-- ==== Sys2Proof/Config.lean ====
section
/-! DEFINITION. The implementation parameters of spec/00_scope.md R10, each a named constant with the value R10 gives it (but
for `W`, a parameter of the session; `FRAG_BLOCKS`, which is not observable; and `CATALOGUE`, a field of `State`, log entry 2);
the slot tables of spec/30_encoding.md R95 and R96; the static rank code lengths of spec/43_tokens.md R227; the form of the
catalogue of standard filters (R11); and the free values of the model. -/

namespace Sys2Proof

/-- The seven filter kinds of spec/30_encoding.md R109. -/
inductive FilterKind where
  | none | e8 | e8e9 | itanium | delta | rgb | audio
  deriving DecidableEq, Repr

/-- One entry `(body length, CRC-32, kind)` of `CATALOGUE` (R11, spec/47_filtervm.md R315). -/
structure CatalogueEntry where
  bodyLen : Nat
  crc : Word
  kind : FilterKind
  deriving DecidableEq, Repr

namespace Config

/-- Largest width of one `peek` (R124). -/
def peekMax : Nat := 32
/-- `refill` pulls when fewer bytes than this remain buffered (R129). -/
def refillThreshold : Nat := 30
/-- Capacity of the input buffer. -/
def inbufSize : Nat := 32768
/-- Longest Huffman code (R140). -/
def maxCodeLen : Nat := 16
/-- Width of the quick-lookup index (R145). -/
def quickBits : Nat := 10
/-- Smallest window the block latches. -/
def wMin : Nat := 262144
/-- Largest window the block accepts. -/
def wMax : Nat := 2 ^ 30
/-- Size of the literals+lengths alphabet. -/
def nc : Nat := 291
/-- Size of the distance alphabet. -/
def dc : Nat := 48
/-- Size of the repeat-length alphabet. -/
def rc : Nat := 28
/-- Size of an audio alphabet. -/
def mc : Nat := 257
/-- First non-literal symbol. -/
def litLimit : Nat := 256
/-- First symbol that encodes a length, the same in every generation (spec/30_encoding.md R93). -/
def thresh : Nat := 263
/-- Length offset of a `MATCH` token. -/
def minMatch : Nat := 3
/-- Length offset of a `CACHE` token. -/
def minRep : Nat := 2
/-- Most bytes one LZ token writes. -/
def maxToken : Nat := 258
/-- Bounds of the model order. -/
def ppmOrderMin : Nat := 2
/-- Bounds of the model order. -/
def ppmOrderMax : Nat := 16
/-- Bytes of one allocator unit. -/
def unitSize : Nat := 12
/-- Largest block the sub-allocator hands out, in units; the number of its buckets. -/
def saMaxBlock : Nat := 128
/-- `PPM_MIN_UNITS`: the units of the root context and its stats array (spec/45_ppm_model.md R262). -/
def ppmMinUnits : Nat := 129
/-- Largest symbol frequency, of the PPM model (spec/45_ppm_model.md R272) and of the G1 statistics (spec/43_tokens.md
R228). -/
def freqMax : Nat := 255
/-- `NSEE`: the secondary-estimation counters. -/
abbrev nsee : Nat := 16
/-- Range coder thresholds. -/
def rcTop : Word := 0x1000000
/-- Range coder thresholds. -/
def rcBot : Word := 0x10000
/-- PPM escape byte after reset. -/
def escReset : Byte := 2
/-- `VM_NREGS`: the registers of the Filter VM. -/
abbrev vmNregs : Nat := 8
/-- `VM_REGW`: the width of a register of the Filter VM. -/
abbrev vmRegw : Nat := 32
/-- `PROG_SLOTS`: the entries of the program store. -/
abbrev progSlots : Nat := 16
/-- Bytes of scratch memory of the Filter VM. -/
def filterMem : Nat := 262144
/-- Capacity of the filter queue. -/
def fqMax : Nat := 1024
/-- Wrap boundary of the address-relocation filter. -/
def relocSpan : Word := 0x1000000
/-- Size of the staging array `LENBUF` (spec/10_state.md R26). -/
def lenbufSize : Nat := 1028
/-- The hardwired `ID` register (spec/10_state.md R31). -/
def idValue : Word := 0x58410001#32

/-- `CACHE_N[g]`: 3, 3, 4, 4 for G1..G4 (spec/43_tokens.md R180). -/
def cacheN (g : BitVec 3) : Nat := if g = 0 ∨ g = 1 then 3 else 4

/-- `LBITS[s]` of spec/30_encoding.md R95. -/
def lbits (s : Nat) : Nat := if s < 8 then 0 else s / 4 - 1
/-- `LBASE[s]` of R95. -/
def lbase (s : Nat) : Nat := if s < 8 then s else (4 + s % 4) * 2 ^ (s / 4 - 1)
/-- `DBITS[d]` of R96. -/
def dbits (d : Nat) : Nat := if d < 4 then 0 else d / 2 - 1
/-- `DBASE[d]` of R96. -/
def dbase (d : Nat) : Nat := if d < 4 then d else (2 + d % 2) * 2 ^ (d / 2 - 1)

/-- `RANKLEN(n)` of spec/43_tokens.md R227: with `k = ceil(log2 n)` and `short = 2^k - n`, ranks below `short` have
length `k - 1`, the others `k`. -/
def rankLen (n : Nat) : List Byte :=
  let k := Nat.log2 (n - 1) + 1
  let short := 2 ^ k - n
  (List.range n).map fun r => if r < short then BitVec.ofNat 8 (k - 1) else BitVec.ofNat 8 k

/-- `TMASK[0..15]` of spec/47_filtervm.md R331. -/
def tmask : List Nat := [4, 4, 6, 6, 0, 0, 7, 7, 4, 4, 0, 0, 4, 4, 0, 0]

/-- `CATALOGUE_TEST` of spec/95_test_vectors.md section 0. -/
def catalogueTest : List CatalogueEntry :=
  [⟨5, 0x78709A22#32, .e8⟩, ⟨7, 0x24BA65BD#32, .e8e9⟩, ⟨10, 0x0AEDC8C6#32, .itanium⟩,
   ⟨8, 0x1D9A944B#32, .delta⟩, ⟨6, 0x2E062E83#32, .rgb⟩, ⟨8, 0x93A45C07#32, .audio⟩]

/-- FREE VALUE (log entry 1): what a byte of filter memory reads as while the spec calls it unspecified
(spec/10_state.md R49, spec/47_filtervm.md R320 and R345, spec/93_implementation_defined.md section 2: "`FV.READ` of such
a byte returns any value"). The first argument counts the times the spec has made filter memory unspecified, the second
is the offset. It has no body: nothing can be proved about its value. -/
opaque freeFmByte : Nat → Nat → Byte

/-- FREE VALUE (log entry 30): the symbol that `decode` gives from a table with `VALID = 0`, whose arrays spec/41_huffman.md R143
leaves unspecified. The arguments are the size of the table's alphabet and the probe. It has no body. -/
opaque freeSymbol : Nat → Nat → Nat

/-- FREE VALUE (log entry 30): the bits that such a decode consumes, less one, from the same arguments. It has no body. -/
opaque freeCodeLen : Nat → Nat → Nat

/-- FREE VALUE (log entry 30): whether such a decode notes `CLAMP`, from the same arguments. It has no body. -/
opaque freeClamp : Nat → Nat → Bool

/-- FREE VALUE (log entry 28): the count `rc_count(T)` gives when the divided `RC_RANGE` is 0 (spec/44_rangecoder.md R242
divides by it). A session never comes there (R245); a `PPM.DECODE` issued after one that gave `CORRUPT` can. The arguments are
`RC_CODE - RC_LOW` and `T`. It has no body. -/
opaque freeCount : BitVec 32 → Nat → Nat

/-- FREE VALUE (log entry 28): how many passes the normalisation loop of spec/44_rangecoder.md R243 makes when `RC_RANGE` is 0,
where its exit test never holds. The argument is `RC_LOW`. It has no body. -/
opaque freePasses : BitVec 32 → Nat

end Config

/-- The 3-bit tag of a kind (spec/30_encoding.md R109). -/
def FilterKind.tag : FilterKind → Nat
  | .none => 0
  | .e8 => 1
  | .e8e9 => 2
  | .itanium => 3
  | .delta => 4
  | .rgb => 5
  | .audio => 6

end Sys2Proof
end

-------

• [WHAT TO DO]: Your task is to retype the entries verbatim, starting with the line that holds "gives it (but" and stopping after the line that holds "log entry 2);".

• [RESPONSE TO THIS EXERCISE]:
/-! DEFINITION. The implementation parameters of spec/00_scope.md R10, each a named constant with the value R10 gives it (but
for `W`, a parameter of the session; `FRAG_BLOCKS`, which is not observable; and `CATALOGUE`, a field of `State`, log entry 2);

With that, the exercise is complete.